UTF-8 String.strip bug

Dobai-Pataky_BSSSSl · December 14, 2010, 5:22pm

Hello, with Rails 3.0.3

"Café Noir ".strip => “Café noir”
but
"Café ".strip => “Caf\303\251”

In fact, strip() doesn’t works if the last printable character is
accentuated.
Surprisingly " écologie".strip works fine.
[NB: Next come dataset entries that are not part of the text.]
-- ==== Sys2Proof/Safety.lean ====
section
/-! DEFINITION. What holds of every state a run can be in: the rules of spec/10_state.md that relate the fields of the
state to one another. -/

namespace Sys2Proof.Machine

/-- `k` steps, stopping at the first fault or refusal. -/
def runSteps : Nat → State → Host.Outcome State Fault Refusal
  | 0, s => .next s
  | k + 1, s =>
    match step s with
    | .next t => runSteps k t
    | .fault r => .fault r
    | .refused r => .refused r

/-- `SNAP` always equals the register contents while BUSY (R23), its command is `STATUS.OP`, and its operands passed the
entry checks (R170, R171, R180). -/
def Snap.Agrees (s : State) : Snap → Prop
  | .hotp _ key counter => s.status.op = 1#4 ∧ key = secret s ∧ counter = s.counter ∧ s.counter ≠ 0#64
  | .totp _ key counter => s.status.op = 2#4 ∧ key = secret s ∧ counter = s.counter ∧ s.counter ≠ 0#64
  | .verify _ key window tol plen pcode => s.status.op = 3#4 ∧ key = secret s ∧ window = currentWindow s ∧
      (tol = effectiveTolerance true s ∨ tol = effectiveTolerance false s) ∧ plen = s.pcodeLen ∧
      s.pcodeLen ≠ 0#32 ∧ pcode = presentedCode s

/-- What R19 and R20 say of the result registers: a code and its string after a HOTP or TOTP call that ended in DONE,
zero in every other situation. -/
def State.ResultOk (s : State) : Prop :=
  if s.status.phase = .done ∧ (s.status.op = 1#4 ∨ s.status.op = 2#4) then
    s.codeVal.toNat < Config.modulus ∧ s.codeAscii = packString (format6 s.codeVal.toNat)
  else s.codeVal = 0#32 ∧ s.codeAscii = 0#64

/-- What holds of every state a run can be in. -/
structure State.Inv (s : State) : Prop where
  /-- the key buffer keeps its canonical form -/
  keyWf : s.key.wf s.cfg.keyMaxBytes = true
  /-- `SNAP` exists only while BUSY (R23) -/
  snapOnlyBusy : s.status.phase ≠ .busy → s.snap = none
  /-- while BUSY there is a `SNAP` and it equals the registers (R23) -/
  snapAgrees : s.status.phase = .busy → ∃ snap, s.snap = some snap ∧ snap.Agrees s ∧ keyLenLegal s = true
  /-- `ERR` is 0 exactly when the phase is not ERROR (R12) -/
  errIffError : s.status.err = .noError ↔ s.status.phase ≠ .error
  /-- InvalidTolerance is never raised (R227) -/
  neverTolerance : s.status.err ≠ .invalidTolerance
  /-- `SITE` is 1 only for InvalidCounter inside VERIFY (R220) -/
  siteOnlyVerify : s.status.site = .verifyLoop → s.status.err = .invalidCounter ∧ s.status.op = 3#4
  /-- `ERR_INFO` is 0 except in ERROR (R13) -/
  errInfoZero : s.status.phase ≠ .error → s.errInfo = 0#32
  /-- `MATCH` is 1 only after a VERIFY that ended in DONE (R12) -/
  matchOnlyVerify : s.status.matched = true → s.status.phase = .done ∧ s.status.op = 3#4
  /-- DONE is reached only by a call of HOTP, TOTP or VERIFY (R209) -/
  doneOp : s.status.phase = .done → s.status.op = 1#4 ∨ s.status.op = 2#4 ∨ s.status.op = 3#4
  /-- IDLE is reached only by reset and CLEAR, which leave `STATUS` 0 (R28, R209, R211) -/
  idleStatus : s.status.phase = .idle → s.status = Status.reset
  /-- the result registers (R19, R20) -/
  resultOk : s.ResultOk

/-- The secret is gone: what `wipe()` leaves (R25). -/
def State.Wiped (s : State) : Prop := (∀ k, s.key.read k = 0#8) ∧ s.keyLen = 0#32 ∧ s.snap = none

/-- Two states show the host the same outcome of a call: `STATUS` but for the sticky `DROPPED`, `ERR_INFO`, and the
result registers. -/
def State.SameOutcome (s s' : State) : Prop :=
  { s.status with dropped := false } = { s'.status with dropped := false } ∧ s.errInfo = s'.errInfo ∧
    s.codeVal = s'.codeVal ∧ s.codeAscii = s'.codeAscii

/-- No event of the schedule writes `CMD`. -/
def State.NoCommandComing (s : State) : Prop := ∀ off size v, BusEvent.write off size v ∈ s.bus → off ≠ 0x00

end Sys2Proof.Machine

namespace Sys2Proof

open Machine

/-- The entry checks of a command all pass (R226); CLEAR has none. -/
def Instr.ChecksPass (s : State) : Instr → Prop
  | .hotp alg => (resolve alg).isSome ∧ keyLenLegal s = true ∧ s.counter ≠ 0#64
  | .totp alg => (resolve alg).isSome ∧ keyLenLegal s = true ∧ s.counter ≠ 0#64
  | .verify alg _ => (resolve alg).isSome ∧ keyLenLegal s = true ∧ s.pcodeLen ≠ 0#32
  | .clear _ => True

/-- Two states hold the same operands of a command (R64): the fields of the word are the command's own, the rest is in
registers. What is not named here the command does not read (U9 to U11). -/
def Instr.SameOperands (s s' : State) : Instr → Prop
  | .hotp _ => s.keyLen = s'.keyLen ∧ secret s = secret s' ∧ s.counter = s'.counter
  | .totp _ => s.keyLen = s'.keyLen ∧ secret s = secret s' ∧ s.counter = s'.counter
  | .verify _ tolv => s.keyLen = s'.keyLen ∧ secret s = secret s' ∧ s.time = s'.time ∧
      (tolv = true → s.tolerance = s'.tolerance) ∧ s.pcodeLen = s'.pcodeLen ∧ presentedCode s = presentedCode s'
  | .clear _ => True

end Sys2Proof
end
I’ve tried to dig deeper in active_support multibyte source code but
didn’t found any solution.

Any help ?

bobm · December 14, 2010, 5:48pm

On 14 December 2010 16:22, Bob M. [email protected] wrote:

Hello, with Rails 3.0.3

"Caf Noir ".strip => “Caf noir”
but
"Caf ".strip => “Caf\303\251”

In fact, strip() doesn’t works if the last printable character is
accentuated.

Strange, I get:
$ rails console
Loading development environment (Rails 3.0.3)
ruby-1.9.2-p0 > "Caf Noir ".strip
=> “Caf Noir”
ruby-1.9.2-p0 > "Caf ".strip
=> “Caf”

Which Ruby are you using?

Colin

bobm · December 15, 2010, 1:02am

I don’t see the ‘é’ in your snippet code. Did you tried with real
accentuated chars ?

I’m using Ruby enterprise edition 1.8.x - I didn’t thought about a
possible bug in Ruby itself. I might try a more recent 1.8 version of
REE… Don’t want to switch to 1.9 just for a so small (but annoying)
problem…

bobm · December 15, 2010, 9:52am

On 15 December 2010 00:02, Bob M. [email protected] wrote:

I don’t see the ‘’ in your snippet code. Did you tried with real
accentuated chars ?

Is this in reply to my response? You have not quoted anything and
have changed the subject line so gmail has not linked up the thread.

If so I don’t understand when you say you do not see the accented
char, copying from my previous post:
$ rails console
Loading development environment (Rails 3.0.3)
ruby-1.9.2-p0 > "Caf Noir ".strip
=> “Caf Noir”
ruby-1.9.2-p0 > "Caf ".strip
=> “Caf”
I see accented char .

It is interesting, though, that the in your mail looks different to
the one here, even though I have just copied and pasted it from your
email into mine. It does look like yours though when I paste it into
the ruby console. What happens if you copy it from here and use it in
your console?

I’m using Ruby enterprise edition 1.8.x - I didn’t thought about a
possible bug in Ruby itself. I might try a more recent 1.8 version or
REE… Don’t want to switch to 1.9 just for a so small (but annoying)
problem…

This is the result in 1.8.7
$ ruby script/console
Loading development environment (Rails 2.3.2)
ruby-1.8.7-p302 > "Caf Noir ".strip
=> “Caf Noir”
ruby-1.8.7-p302 > "Caf ".strip
=> “Caf”
ruby-1.8.7-p302 >

Of course maybe your response was not to my mail at all, in which case
I have been wasting my time.

Colin

bobm · December 15, 2010, 12:09pm

Colin L. wrote in post #968503:

Is this in reply to my response? You have not quoted anything and
have changed the subject line so gmail has not linked up the thread.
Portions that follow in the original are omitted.